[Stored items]
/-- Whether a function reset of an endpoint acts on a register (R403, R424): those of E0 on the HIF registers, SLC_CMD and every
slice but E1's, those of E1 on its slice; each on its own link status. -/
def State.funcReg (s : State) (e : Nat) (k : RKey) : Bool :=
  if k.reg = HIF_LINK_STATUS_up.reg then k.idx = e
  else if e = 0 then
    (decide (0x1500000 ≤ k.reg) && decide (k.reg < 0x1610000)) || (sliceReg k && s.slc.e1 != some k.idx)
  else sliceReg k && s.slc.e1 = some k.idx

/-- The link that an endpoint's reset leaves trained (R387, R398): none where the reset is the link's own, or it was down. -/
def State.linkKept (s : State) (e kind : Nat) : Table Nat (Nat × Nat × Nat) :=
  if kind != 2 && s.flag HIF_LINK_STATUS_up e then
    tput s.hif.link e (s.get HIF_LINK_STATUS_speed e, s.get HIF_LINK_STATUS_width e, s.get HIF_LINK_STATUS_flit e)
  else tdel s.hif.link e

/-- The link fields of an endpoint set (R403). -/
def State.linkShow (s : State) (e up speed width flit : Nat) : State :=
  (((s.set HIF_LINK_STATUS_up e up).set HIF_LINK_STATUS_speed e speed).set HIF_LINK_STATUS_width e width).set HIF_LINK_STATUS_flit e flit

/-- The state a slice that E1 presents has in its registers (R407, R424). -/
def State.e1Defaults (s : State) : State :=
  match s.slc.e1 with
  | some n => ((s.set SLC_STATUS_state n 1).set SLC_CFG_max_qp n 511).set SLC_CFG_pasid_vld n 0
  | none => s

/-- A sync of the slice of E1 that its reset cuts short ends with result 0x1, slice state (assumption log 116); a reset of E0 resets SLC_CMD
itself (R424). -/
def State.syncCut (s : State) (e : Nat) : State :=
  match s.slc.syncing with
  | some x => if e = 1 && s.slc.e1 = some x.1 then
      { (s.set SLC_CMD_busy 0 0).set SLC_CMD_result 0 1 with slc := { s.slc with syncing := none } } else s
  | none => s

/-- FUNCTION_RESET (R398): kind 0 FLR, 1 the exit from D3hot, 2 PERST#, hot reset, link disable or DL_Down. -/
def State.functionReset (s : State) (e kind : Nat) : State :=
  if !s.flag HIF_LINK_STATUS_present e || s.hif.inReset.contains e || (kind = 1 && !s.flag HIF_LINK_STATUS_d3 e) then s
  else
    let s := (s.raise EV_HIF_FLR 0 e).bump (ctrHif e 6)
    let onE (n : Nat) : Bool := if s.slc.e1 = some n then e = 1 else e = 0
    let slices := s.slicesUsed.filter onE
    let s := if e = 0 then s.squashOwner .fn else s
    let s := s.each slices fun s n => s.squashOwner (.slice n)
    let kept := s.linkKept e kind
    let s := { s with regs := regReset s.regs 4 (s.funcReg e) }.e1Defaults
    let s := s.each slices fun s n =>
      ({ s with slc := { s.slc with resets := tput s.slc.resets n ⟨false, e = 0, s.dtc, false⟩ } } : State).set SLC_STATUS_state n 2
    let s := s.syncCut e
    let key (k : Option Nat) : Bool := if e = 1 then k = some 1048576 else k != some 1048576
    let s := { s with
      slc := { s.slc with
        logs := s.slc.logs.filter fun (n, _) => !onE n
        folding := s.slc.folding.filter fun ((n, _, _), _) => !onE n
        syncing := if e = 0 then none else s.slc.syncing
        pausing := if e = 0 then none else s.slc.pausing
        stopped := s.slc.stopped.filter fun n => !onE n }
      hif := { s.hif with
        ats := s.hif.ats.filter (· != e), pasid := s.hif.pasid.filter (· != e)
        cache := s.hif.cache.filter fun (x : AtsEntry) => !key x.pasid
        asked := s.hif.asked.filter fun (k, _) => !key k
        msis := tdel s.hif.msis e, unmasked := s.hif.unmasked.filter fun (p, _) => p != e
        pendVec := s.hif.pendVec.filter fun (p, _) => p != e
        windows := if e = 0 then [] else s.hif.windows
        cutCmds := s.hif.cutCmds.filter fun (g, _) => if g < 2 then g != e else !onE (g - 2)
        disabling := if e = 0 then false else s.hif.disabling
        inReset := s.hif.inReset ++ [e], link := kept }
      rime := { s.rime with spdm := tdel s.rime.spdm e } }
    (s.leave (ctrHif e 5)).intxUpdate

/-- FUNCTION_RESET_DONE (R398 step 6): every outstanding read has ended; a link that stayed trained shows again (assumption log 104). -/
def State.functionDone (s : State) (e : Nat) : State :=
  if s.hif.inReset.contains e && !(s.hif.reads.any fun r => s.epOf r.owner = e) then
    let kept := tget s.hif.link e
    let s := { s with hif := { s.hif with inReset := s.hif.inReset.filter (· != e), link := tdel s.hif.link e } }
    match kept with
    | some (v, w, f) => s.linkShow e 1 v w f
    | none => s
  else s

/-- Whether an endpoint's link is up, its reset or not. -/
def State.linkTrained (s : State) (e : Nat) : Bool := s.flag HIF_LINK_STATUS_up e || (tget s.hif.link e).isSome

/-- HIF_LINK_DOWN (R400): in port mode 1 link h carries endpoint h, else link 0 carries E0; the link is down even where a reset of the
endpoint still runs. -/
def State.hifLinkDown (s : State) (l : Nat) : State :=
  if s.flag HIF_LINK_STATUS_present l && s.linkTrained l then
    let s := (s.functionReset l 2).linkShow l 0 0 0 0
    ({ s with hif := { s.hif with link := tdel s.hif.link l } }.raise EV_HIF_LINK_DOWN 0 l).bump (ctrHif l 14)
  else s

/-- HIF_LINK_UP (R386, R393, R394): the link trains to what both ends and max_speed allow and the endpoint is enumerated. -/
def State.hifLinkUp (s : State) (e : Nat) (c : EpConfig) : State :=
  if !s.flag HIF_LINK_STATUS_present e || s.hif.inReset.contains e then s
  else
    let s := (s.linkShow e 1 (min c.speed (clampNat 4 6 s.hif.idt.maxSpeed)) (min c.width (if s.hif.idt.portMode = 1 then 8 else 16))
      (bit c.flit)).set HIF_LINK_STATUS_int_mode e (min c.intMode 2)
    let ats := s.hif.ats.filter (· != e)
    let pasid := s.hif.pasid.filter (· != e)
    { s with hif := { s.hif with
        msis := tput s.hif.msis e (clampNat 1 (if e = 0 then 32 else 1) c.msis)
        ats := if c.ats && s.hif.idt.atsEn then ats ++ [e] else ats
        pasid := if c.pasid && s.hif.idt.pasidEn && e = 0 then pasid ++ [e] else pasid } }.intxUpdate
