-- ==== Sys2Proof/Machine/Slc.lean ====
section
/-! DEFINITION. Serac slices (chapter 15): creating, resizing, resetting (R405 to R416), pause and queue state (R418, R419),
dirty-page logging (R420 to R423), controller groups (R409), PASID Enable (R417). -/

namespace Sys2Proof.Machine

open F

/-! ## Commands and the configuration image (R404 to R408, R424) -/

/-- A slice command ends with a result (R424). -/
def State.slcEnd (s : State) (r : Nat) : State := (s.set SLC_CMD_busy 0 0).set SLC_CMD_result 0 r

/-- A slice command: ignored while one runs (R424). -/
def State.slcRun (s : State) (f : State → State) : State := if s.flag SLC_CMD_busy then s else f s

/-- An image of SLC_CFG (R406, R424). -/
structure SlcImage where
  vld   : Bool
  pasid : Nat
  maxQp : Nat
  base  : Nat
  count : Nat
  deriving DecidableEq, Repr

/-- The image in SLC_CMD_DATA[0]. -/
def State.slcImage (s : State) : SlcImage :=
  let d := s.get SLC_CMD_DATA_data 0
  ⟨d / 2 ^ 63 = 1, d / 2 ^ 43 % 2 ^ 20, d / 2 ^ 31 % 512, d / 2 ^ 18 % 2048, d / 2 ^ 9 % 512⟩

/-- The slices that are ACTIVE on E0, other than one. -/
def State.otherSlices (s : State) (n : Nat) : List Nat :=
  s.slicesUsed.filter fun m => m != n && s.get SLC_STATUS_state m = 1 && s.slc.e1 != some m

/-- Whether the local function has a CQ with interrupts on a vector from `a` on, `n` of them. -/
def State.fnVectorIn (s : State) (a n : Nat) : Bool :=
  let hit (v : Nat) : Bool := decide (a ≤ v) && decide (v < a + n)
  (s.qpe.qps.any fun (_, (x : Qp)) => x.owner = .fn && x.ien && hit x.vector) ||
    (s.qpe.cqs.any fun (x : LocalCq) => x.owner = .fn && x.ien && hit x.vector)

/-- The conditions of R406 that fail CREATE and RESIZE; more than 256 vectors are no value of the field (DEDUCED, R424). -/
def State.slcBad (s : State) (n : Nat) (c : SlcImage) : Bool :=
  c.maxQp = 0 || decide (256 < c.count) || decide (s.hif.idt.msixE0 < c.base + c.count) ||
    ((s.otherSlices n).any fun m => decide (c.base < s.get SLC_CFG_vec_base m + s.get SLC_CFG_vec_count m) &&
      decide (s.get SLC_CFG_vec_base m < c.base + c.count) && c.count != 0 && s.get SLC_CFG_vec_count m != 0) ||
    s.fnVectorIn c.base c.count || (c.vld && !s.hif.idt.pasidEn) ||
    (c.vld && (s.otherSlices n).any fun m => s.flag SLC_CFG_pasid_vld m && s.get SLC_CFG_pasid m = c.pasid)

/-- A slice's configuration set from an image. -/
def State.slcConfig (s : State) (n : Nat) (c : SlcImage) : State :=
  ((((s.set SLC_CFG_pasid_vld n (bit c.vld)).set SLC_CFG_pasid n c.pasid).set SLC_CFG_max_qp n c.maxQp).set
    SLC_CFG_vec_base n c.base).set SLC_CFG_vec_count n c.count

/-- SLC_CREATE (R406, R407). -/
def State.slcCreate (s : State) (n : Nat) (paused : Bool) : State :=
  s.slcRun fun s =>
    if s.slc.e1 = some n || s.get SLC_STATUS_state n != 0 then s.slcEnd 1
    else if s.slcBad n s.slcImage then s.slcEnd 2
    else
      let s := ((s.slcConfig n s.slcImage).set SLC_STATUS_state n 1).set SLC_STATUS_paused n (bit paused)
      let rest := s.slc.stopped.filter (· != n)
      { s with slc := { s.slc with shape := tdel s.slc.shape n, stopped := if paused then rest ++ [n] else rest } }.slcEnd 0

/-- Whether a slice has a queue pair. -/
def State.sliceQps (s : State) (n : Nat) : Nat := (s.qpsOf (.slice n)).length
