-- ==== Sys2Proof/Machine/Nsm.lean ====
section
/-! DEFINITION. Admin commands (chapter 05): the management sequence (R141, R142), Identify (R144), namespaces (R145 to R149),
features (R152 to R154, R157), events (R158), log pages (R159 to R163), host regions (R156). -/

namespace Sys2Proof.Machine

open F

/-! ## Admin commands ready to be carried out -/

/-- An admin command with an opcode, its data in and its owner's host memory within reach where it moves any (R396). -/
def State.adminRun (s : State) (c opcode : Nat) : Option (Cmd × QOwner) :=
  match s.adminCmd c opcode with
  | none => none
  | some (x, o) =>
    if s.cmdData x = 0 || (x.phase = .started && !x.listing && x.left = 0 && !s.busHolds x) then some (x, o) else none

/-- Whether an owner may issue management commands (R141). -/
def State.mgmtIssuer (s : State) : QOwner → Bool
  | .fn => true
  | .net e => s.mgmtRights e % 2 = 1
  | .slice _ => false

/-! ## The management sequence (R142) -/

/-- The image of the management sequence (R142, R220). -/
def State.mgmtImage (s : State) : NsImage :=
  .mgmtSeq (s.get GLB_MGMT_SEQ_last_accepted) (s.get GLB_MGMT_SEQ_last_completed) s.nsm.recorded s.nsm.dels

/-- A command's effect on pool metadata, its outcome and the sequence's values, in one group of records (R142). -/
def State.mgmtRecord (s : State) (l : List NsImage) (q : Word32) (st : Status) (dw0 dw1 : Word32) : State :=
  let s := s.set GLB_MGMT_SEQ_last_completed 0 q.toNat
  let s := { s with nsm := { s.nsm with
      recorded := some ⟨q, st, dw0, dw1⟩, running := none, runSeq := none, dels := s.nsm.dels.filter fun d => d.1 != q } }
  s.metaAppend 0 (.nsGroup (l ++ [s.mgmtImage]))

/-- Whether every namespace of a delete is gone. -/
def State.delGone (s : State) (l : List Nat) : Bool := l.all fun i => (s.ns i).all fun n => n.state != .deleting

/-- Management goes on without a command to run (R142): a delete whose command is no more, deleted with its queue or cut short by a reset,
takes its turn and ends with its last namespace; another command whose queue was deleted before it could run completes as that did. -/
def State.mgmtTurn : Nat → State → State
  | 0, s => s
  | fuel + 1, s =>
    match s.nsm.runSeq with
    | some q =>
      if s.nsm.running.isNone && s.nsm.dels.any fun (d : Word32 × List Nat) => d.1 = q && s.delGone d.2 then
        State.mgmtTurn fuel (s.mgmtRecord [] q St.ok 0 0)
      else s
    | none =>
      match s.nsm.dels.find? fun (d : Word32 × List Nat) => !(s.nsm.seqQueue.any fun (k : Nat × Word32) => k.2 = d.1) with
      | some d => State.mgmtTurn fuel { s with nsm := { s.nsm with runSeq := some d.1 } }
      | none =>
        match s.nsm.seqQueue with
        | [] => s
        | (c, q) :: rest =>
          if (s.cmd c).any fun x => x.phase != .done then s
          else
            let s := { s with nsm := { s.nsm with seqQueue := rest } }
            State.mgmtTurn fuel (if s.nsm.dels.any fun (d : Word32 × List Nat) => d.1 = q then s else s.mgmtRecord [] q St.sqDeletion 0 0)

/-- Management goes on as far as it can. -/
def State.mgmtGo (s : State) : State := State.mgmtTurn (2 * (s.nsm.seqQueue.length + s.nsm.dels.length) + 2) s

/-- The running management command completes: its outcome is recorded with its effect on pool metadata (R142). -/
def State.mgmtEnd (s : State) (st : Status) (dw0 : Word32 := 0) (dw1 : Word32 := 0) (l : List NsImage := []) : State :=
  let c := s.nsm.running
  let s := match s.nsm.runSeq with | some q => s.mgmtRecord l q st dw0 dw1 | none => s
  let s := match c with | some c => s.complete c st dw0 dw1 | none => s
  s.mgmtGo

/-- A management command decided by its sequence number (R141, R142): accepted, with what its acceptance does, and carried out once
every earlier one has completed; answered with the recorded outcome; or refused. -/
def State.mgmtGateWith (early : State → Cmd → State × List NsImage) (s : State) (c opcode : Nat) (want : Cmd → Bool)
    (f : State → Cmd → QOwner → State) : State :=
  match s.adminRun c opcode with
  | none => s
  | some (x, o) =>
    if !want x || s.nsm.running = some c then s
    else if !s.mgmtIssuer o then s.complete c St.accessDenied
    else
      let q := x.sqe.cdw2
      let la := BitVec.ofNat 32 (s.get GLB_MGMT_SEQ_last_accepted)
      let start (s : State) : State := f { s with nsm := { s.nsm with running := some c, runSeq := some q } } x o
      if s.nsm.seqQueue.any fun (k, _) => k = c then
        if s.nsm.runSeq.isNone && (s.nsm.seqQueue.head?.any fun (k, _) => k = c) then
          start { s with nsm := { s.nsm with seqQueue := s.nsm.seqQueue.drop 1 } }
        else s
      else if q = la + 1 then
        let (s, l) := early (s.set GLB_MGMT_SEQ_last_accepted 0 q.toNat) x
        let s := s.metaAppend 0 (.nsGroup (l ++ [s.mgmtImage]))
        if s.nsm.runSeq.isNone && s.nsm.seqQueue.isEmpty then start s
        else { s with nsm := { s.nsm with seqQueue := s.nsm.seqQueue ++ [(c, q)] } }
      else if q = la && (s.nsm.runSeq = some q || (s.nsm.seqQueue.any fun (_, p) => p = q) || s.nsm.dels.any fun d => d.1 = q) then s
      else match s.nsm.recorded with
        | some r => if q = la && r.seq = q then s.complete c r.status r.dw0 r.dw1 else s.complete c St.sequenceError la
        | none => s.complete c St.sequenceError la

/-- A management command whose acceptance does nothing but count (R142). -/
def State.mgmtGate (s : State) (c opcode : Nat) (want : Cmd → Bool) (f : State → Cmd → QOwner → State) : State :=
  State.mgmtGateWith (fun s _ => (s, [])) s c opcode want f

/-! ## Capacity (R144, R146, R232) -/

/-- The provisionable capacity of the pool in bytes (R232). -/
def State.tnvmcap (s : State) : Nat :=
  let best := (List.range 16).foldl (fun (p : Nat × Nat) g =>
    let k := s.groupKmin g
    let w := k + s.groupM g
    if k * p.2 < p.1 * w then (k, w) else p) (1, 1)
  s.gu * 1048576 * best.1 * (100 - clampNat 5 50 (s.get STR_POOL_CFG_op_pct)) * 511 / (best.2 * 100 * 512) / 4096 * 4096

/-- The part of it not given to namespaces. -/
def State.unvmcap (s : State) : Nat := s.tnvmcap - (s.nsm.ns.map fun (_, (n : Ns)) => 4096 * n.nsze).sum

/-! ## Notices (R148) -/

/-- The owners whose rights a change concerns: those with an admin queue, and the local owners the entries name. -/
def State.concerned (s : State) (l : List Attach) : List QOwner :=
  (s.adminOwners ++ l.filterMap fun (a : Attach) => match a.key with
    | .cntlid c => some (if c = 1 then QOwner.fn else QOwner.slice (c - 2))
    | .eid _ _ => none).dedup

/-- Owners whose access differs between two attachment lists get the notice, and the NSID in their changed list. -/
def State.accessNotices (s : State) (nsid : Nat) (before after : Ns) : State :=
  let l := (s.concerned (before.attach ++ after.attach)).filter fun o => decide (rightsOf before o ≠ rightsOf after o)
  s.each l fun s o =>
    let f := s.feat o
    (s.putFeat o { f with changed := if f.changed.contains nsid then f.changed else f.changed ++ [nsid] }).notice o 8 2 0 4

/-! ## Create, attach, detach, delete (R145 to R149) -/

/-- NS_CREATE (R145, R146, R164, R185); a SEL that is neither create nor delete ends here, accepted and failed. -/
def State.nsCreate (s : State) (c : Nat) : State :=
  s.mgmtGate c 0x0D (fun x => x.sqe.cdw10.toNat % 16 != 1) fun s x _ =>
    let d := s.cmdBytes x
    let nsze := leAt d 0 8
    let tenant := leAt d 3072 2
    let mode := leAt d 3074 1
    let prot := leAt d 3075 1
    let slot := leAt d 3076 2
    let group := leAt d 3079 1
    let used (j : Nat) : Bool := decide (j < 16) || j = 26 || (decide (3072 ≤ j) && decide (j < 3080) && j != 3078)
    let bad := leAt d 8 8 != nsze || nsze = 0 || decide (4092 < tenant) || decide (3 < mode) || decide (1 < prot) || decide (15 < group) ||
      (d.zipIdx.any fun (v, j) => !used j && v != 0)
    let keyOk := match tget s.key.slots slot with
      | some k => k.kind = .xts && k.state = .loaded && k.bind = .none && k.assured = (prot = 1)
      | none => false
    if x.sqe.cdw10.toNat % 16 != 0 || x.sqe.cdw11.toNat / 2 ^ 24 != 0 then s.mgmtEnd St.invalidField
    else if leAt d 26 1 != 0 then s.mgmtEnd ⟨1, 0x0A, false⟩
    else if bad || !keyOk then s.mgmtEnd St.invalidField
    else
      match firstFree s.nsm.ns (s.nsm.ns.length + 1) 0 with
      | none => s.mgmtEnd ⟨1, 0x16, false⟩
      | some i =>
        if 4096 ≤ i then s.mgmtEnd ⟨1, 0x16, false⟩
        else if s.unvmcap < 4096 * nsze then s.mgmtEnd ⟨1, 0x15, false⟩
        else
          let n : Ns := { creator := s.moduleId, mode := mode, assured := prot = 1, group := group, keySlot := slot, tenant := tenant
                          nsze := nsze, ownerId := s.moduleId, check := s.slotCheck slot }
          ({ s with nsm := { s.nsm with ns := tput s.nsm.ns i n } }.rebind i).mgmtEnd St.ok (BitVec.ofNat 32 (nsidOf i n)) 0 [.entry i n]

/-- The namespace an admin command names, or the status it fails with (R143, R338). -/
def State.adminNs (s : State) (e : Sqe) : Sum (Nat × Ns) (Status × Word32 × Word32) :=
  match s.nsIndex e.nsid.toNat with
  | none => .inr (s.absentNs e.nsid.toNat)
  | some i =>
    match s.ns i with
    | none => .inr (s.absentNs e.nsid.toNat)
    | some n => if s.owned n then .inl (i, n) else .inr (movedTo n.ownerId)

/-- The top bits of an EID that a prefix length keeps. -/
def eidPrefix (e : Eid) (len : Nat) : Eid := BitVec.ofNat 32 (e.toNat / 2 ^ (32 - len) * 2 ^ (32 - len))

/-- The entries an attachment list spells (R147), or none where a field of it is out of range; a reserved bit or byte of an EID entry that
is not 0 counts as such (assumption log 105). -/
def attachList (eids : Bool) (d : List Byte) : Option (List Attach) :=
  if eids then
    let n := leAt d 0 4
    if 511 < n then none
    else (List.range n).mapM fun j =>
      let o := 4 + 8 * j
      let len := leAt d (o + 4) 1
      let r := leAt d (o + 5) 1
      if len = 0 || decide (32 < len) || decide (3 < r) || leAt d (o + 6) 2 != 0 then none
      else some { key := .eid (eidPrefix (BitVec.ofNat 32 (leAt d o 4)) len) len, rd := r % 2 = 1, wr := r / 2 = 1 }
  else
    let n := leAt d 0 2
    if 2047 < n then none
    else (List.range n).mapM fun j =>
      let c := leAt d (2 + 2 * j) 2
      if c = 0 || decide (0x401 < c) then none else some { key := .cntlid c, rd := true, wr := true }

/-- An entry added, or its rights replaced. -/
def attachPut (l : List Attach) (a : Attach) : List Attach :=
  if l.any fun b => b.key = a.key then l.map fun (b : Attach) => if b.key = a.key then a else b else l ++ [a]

→ **Assignment**
Reprint exactly the lines above that start at the one with "to R149) -/" and end at the one with "let group := leAt d 3079 1", keeping both and adding none.

→ **Response below**
/-! ## Create, attach, detach, delete (R145 to R149) -/

/-- NS_CREATE (R145, R146, R164, R185); a SEL that is neither create nor delete ends here, accepted and failed. -/
def State.nsCreate (s : State) (c : Nat) : State :=
  s.mgmtGate c 0x0D (fun x => x.sqe.cdw10.toNat % 16 != 1) fun s x _ =>
    let d := s.cmdBytes x
    let nsze := leAt d 0 8
    let tenant := leAt d 3072 2
    let mode := leAt d 3074 1
    let prot := leAt d 3075 1
    let slot := leAt d 3076 2
    let group := leAt d 3079 1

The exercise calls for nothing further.